The Quick Easy Fix Jumped The Lazy Grey Shark

Life would be lovely if we had Quick Fixes for Every Problem.  Flat tires would instantly repair themselves and major economic issues would disappear immediately.  If there were Quick Fixes the Las Vegas housing market wouldn’t be reporting a 30 year low in new home sales.  [LVinc] However, there aren’t many Quick Fixes in the world, and restoring the housing market isn’t like taking an aspirin for a minor headache.

The kernel of the problem is here: “During the current recession, Las Vegas new home sales have tumbled because of high unemployment, which is now at 12.5 percent, and lower prices driven by competition with foreclosed homes.” [LVinc]  Key elements: Recession, Unemployment, and Saturated Market.  Let’s look at the recession part for now.

RecessionTechnically speaking the Recession is over.  The NBER made the Recession official in December 2007.  [WSJ] And, according to NBER, which makes such official calculations for us, the Recession was  over in June 2009. [NBER] So, why do economic writers and other journalists still say things like “in the current recession,” or “in these tough economic times?”

The answer is that official calculations and conclusions are drawn from broad measures of economic activity [NBER] which indicate an increase in economic activity.  So, once things get moving upward again — the Recession is officially over.  Notice that this has nothing to do with making up for losses. According to the NBER the recession is over when the economy starts expanding again, NOT when individuals and businesses have recouped their losses.

Therefore, while the recession is officially over, it doesn’t feel that way because, as Warren Buffett put it in late 2010, “On any commonsense definition, the average American is below where he was before, or his family, in terms of real income, GDP,” (gross domestic product) Buffett said on CNBC. “We’re still in a recession.
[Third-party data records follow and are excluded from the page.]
-- ==== Sys2Proof/Machine/PortOps.lean ====
section
/-! DEFINITION. PortOps.lean: port events and states, module cages, LLDP and partner records
(03_ports_partners.md R66 to R90). -/
namespace Sys2Proof.Machine

/-! ### Who is told (R75, R548) -/

/-- The owner of global ring `r`. -/
def Eng.ringFn (e : Eng) (r : Nat) : Option Fn := (e.rxq (fin 32768 r)).map (·.fn)

/-- An action delivers to a ring of function `f` (R548). -/
def Eng.actionTo (e : Eng) (f : Fn) (a : Action) : Bool :=
  if a.ty = 1 then decide (e.ringFn a.target = some f)
  else if a.ty = 2 then
    match e.steer.spreads.get none a.target with
    | some t => decide (t.owner = f) && (upTo t.size).any (fun i => (e.rxqOf f (t.entries.get 0 i)).isSome)
    | none => false
  else false

/-- A TCAM entry's key matches port `p` in its PORT field under the mask (R228, R230). -/
def TcamEntry.hitsPort (t : TcamEntry) (p : PortId) : Bool :=
  decide (t.key &&& t.mask &&& 15 = p.val &&& t.mask &&& 15)

/-- Function `f` owns a queue or ring on port `p` (R548). -/
def Eng.ownsOn (e : Eng) (f : Fn) (p : PortId) : Bool :=
  e.txqList.any (fun r => decide (r.2.fn = f ∧ r.2.port = p)) ||
  e.actionTo f (e.steer.genA.ports.get {} p.val).miss ||
  e.actionTo f (e.steer.genB.ports.get {} p.val).miss ||
  (match (e.port p).excRing with
   | some (g, n) => decide (g = f) && (e.rxqOf f n).isSome
   | none => false) ||
  e.steer.tcam.rows.any (fun r => (r.2.validA || r.2.validB) && r.2.hitsPort p && e.actionTo f r.2.action)

/-- A port event (R75): F0 always, on the queue it named or its CONTROL queue; other subscribers while they own
a queue or ring on the port. -/
def Eng.portEvent (e : Eng) (p : PortId) (code data : Nat) : Eng :=
  let subs := (e.port p).subs
  let e := match subs.find? (fun s => decide (s.1 = 0)) with
    | some s => e.locEvent 0 s.2 4 code p.val data
    | none => e.ctlEvent 0 4 code p.val data
  foldEng (subs.filter (fun s => !decide (s.1 = 0) && e.ownsOn s.1 p)) (fun e s => e.locEvent s.1 s.2 4 code p.val data) e

/-- Codes of port states in the order of R72. -/
def PState.code : PState → Nat
  | .adminDown => 0 | .noModule => 1 | .moduleInit => 2 | .moduleFault => 3 | .training => 4 | .up => 5 | .portFault => 6

/-- Cause codes of R524. -/
def cAdmin : Nat := 1
def cRemoved : Nat := 2
def cNoMgmt : Nat := 3
def cBadId : Nat := 4
def cBadRev : Nat := 5
def cAppMismatch : Nat := 6
def cPowerUp : Nat := 7
def cModFault : Nat := 8
def cTrain : Nat := 9
def cLinkFault : Nat := 10
def cPortDown : Nat := 11
def cThinFail : Nat := 12
def cLinkUp : Nat := 13

/-- A port's state or a cause reported, with its STATE_CHANGED event (R75). -/
def Eng.portState (e : Eng) (p : PortId) (s : PState) (cause : Nat) : Eng :=
  (e.modPort p (fun x => { x with state := s, cause := cause, changed := e.tb0 })).portEvent p 1 (s.code + 256 * cause)

/-! ### MI_CTL -/

/-- Codes of MI_CTL commands (R489). -/
def MiCmd.code : MiCmd → Nat
  | .enable => 1 | .disable => 2 | .retrain => 3 | .txMap => 4 | .rxMap => 5 | .warm => 6 | .cold => 7 | .watchKeep => 8

/-- A command for the line block: at most one is outstanding per port (R489). -/
def Eng.mi (e : Eng) (p : PortId) (c : MiCmd) (arg : Nat) : Eng :=
  let x := e.port p
  match x.miCtl with
  | none => (e.setPort p { x with miCtl := some (c, arg) }).emit (.miCtl p c arg)
  | some _ => e.setPort p { x with miQueue := x.miQueue ++ [(c, arg)] }

/-- The command outstanding is over; the next waiting one is sent. -/
def Eng.miNext (e : Eng) (p : PortId) : Eng :=
  let x := e.port p
  match x.miQueue with
  | [] => e.setPort p { x with miCtl := none }
  | (c, a) :: r => (e.setPort p { x with miCtl := some (c, a), miQueue := r }).emit (.miCtl p c a)

/-- Lane mask of a whole port. -/
def Port.laneMask (x : Port) : Nat := 2 ^ x.width - 1

/-! ### Leaving UP -/

/-- A trump frame starts on the wire: counted as sent whole, with its load and its byte-times (R118, R128, R464). -/
def Eng.sendTrump (e : Eng) (p : PortId) (t : Trump) : Eng :=
  let bs := e.trumpBytes p t
  let len := bs.length + 4
  let e := e.emit (.trump p (bs ++ fcsBytes bs))
  let e := (e.frameOk p .tx none (some .firmware) bs len).wireBytes p .tx none (some .firmware) len
  let e := e.tal { code := 0x007, port := some p, dir := some .tx, orig := some .firmware }
  let e := (e.addLoad p len).slotFrame p .tx clRetired (len + 20)
  match t with
  | .fc =>
    let x := e.port p
    let e := e.tal { code := 0x004, port := some p, dir := some .tx }
    let e := match x.fcMode with
      | .pause => e.stat p 33 1
      | .none | .pfc => foldEng (upTo 8) (fun e c => if bitAt (x.xoffSt ||| x.released).toNat c then e.stat p (42 + c) 1 else e) e
    e.modPort p (fun y => { y with
      released := 0
      fcSent := (upTo 8).map (fun c => if bitAt y.xoffSt.toNat c then e.now else nth y.fcSent c 0) })
  | .thin _ _ | .lldp _ => e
And we’re not gonna be out of it for awhile, but we will get out of it.” [SeekingAlpha]

It’s January 2012 and the “average American” still hasn’t recouped the losses of 2007-2009, which tells us a couple of things.  It tells us that the collapse of the housing bubble and the Great Recession were drastic economic events, and it tells us that we have systemic problems that aren’t going to go away with incantations of politico-economic piety.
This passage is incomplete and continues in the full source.